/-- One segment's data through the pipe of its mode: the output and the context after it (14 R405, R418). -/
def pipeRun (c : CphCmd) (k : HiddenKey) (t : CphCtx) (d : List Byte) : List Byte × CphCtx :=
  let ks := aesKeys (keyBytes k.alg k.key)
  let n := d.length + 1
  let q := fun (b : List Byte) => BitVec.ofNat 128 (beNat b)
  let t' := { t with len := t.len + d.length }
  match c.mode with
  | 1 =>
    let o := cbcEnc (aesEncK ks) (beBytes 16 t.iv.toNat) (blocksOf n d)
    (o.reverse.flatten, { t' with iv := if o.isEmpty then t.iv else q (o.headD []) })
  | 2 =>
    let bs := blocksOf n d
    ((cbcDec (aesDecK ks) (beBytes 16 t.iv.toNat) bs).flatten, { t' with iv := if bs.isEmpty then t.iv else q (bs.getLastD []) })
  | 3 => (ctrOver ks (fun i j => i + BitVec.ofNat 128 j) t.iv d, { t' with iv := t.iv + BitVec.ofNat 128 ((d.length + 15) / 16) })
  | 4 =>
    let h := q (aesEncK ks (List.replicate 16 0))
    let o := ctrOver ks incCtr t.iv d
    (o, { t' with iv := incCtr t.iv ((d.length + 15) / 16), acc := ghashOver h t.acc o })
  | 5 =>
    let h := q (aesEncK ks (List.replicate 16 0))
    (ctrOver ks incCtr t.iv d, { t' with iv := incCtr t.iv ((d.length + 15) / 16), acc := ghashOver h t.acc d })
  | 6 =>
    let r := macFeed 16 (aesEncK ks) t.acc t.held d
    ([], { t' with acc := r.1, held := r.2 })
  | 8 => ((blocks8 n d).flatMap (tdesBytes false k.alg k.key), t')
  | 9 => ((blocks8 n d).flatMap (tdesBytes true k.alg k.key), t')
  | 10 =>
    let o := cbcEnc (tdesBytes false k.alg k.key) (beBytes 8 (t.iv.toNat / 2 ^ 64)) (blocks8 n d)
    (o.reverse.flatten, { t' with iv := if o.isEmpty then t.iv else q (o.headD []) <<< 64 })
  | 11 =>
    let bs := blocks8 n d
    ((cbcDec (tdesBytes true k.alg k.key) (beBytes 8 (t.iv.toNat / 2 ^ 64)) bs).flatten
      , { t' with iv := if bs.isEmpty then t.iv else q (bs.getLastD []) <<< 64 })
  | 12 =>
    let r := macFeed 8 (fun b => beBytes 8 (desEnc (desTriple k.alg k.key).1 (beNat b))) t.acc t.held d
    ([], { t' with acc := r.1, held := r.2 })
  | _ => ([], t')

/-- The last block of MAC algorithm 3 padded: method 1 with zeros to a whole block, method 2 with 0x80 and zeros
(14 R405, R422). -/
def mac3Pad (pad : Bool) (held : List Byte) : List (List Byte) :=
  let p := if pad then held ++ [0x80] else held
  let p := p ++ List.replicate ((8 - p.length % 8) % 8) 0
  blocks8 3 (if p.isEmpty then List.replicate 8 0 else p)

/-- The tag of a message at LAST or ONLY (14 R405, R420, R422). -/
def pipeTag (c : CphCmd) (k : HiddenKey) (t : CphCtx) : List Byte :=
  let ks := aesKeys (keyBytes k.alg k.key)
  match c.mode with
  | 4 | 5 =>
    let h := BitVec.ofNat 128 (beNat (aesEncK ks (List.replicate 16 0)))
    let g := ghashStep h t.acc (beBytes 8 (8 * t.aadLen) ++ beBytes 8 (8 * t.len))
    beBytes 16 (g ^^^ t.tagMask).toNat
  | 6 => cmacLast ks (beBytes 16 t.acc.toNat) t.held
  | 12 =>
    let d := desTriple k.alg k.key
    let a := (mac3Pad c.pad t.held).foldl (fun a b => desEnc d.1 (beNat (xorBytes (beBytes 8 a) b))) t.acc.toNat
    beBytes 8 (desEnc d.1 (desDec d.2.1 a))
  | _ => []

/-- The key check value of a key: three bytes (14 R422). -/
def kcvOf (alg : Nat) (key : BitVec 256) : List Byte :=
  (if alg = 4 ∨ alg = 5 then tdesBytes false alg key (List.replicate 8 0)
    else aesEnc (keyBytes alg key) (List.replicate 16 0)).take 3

#### Exercise requirements
Write out every record verbatim.

#### Solution for this problem
/-- One segment's data through the pipe of its mode: the output and the context after it (14 R405, R418). -/
def pipeRun (c : CphCmd) (k : HiddenKey) (t : CphCtx) (d : List Byte) : List Byte × CphCtx :=
  let ks := aesKeys (keyBytes k.alg k.key)
  let n := d.length + 1
  let q := fun (b : List Byte) => BitVec.ofNat 128 (beNat b)
  let t' := { t with len := t.len + d.length }
  match c.mode with
  | 1 =>
    let o := cbcEnc (aesEncK ks) (beBytes 16 t.iv.toNat) (blocksOf n d)
    (o.reverse.flatten, { t' with iv := if o.isEmpty then t.iv else q (o.headD []) })
  | 2 =>
    let bs := blocksOf n d
    ((cbcDec (aesDecK ks) (beBytes 16 t.iv.toNat) bs).flatten, { t' with iv := if bs.isEmpty then t.iv else q (bs.getLastD []) })
  | 3 => (ctrOver ks (fun i j => i + BitVec.ofNat 128 j) t.iv d, { t' with iv := t.iv + BitVec.ofNat 128 ((d.length + 15) / 16) })
  | 4 =>
    let h := q (aesEncK ks (List.replicate 16 0))
    let o := ctrOver ks incCtr t.iv d
    (o, { t' with iv := incCtr t.iv ((d.length + 15) / 16), acc := ghashOver h t.acc o })
  | 5 =>
    let h := q (aesEncK ks (List.replicate 16 0))
    (ctrOver ks incCtr t.iv d, { t' with iv := incCtr t.iv ((d.length + 15) / 16), acc := ghashOver h t.acc d })
  | 6 =>
    let r := macFeed 16 (aesEncK ks) t.acc t.held d
    ([], { t' with acc := r.1, held := r.2 })
  | 8 => ((blocks8 n d).flatMap (tdesBytes false k.alg k.key), t')
  | 9 => ((blocks8 n d).flatMap (tdesBytes true k.alg k.key), t')
  | 10 =>
    let o := cbcEnc (tdesBytes false k.alg k.key) (beBytes 8 (t.iv.toNat / 2 ^ 64)) (blocks8 n d)
    (o.reverse.flatten, { t' with iv := if o.isEmpty then t.iv else q (o.headD []) <<< 64 })
  | 11 =>
    let bs := blocks8 n d
    ((cbcDec (tdesBytes true k.alg k.key) (beBytes 8 (t.iv.toNat / 2 ^ 64)) bs).flatten
      , { t' with iv := if bs.isEmpty then t.iv else q (bs.getLastD []) <<< 64 })
  | 12 =>
    let r := macFeed 8 (fun b => beBytes 8 (desEnc (desTriple k.alg k.key).1 (beNat b))) t.acc t.held d
    ([], { t' with acc := r.1, held := r.2 })
  | _ => ([], t')

/-- The last block of MAC algorithm 3 padded: method 1 with zeros to a whole block, method 2 with 0x80 and zeros
(14 R405, R422). -/
def mac3Pad (pad : Bool) (held : List Byte) : List (List Byte) :=
  let p := if pad then held ++ [0x80] else held
  let p := p ++ List.replicate ((8 - p.length % 8) % 8) 0
  blocks8 3 (if p.isEmpty then List.replicate 8 0 else p)

/-- The tag of a message at LAST or ONLY (14 R405, R420, R422). -/
def pipeTag (c : CphCmd) (k : HiddenKey) (t : CphCtx) : List Byte :=
  let ks := aesKeys (keyBytes k.alg k.key)
  match c.mode with
  | 4 | 5 =>
    let h := BitVec.ofNat 128 (beNat (aesEncK ks (List.replicate 16 0)))
    let g := ghashStep h t.acc (beBytes 8 (8 * t.aadLen) ++ beBytes 8 (8 * t.len))
    beBytes 16 (g ^^^ t.tagMask).toNat
  | 6 => cmacLast ks (beBytes 16 t.acc.toNat) t.held
  | 12 =>
    let d := desTriple k.alg k.key
    let a := (mac3Pad c.pad t.held).foldl (fun a b => desEnc d.1 (beNat (xorBytes (beBytes 8 a) b))) t.acc.toNat
    beBytes 8 (desEnc d.1 (desDec d.2.1 a))
  | _ => []

/-- The key check value of a key: three bytes (14 R422). -/
def kcvOf (alg : Nat) (key : BitVec 256) : List Byte :=
  (if alg = 4 ∨ alg = 5 then tdesBytes false alg key (List.replicate 8 0)
    else aesEnc (keyBytes alg key) (List.replicate 16 0)).take 3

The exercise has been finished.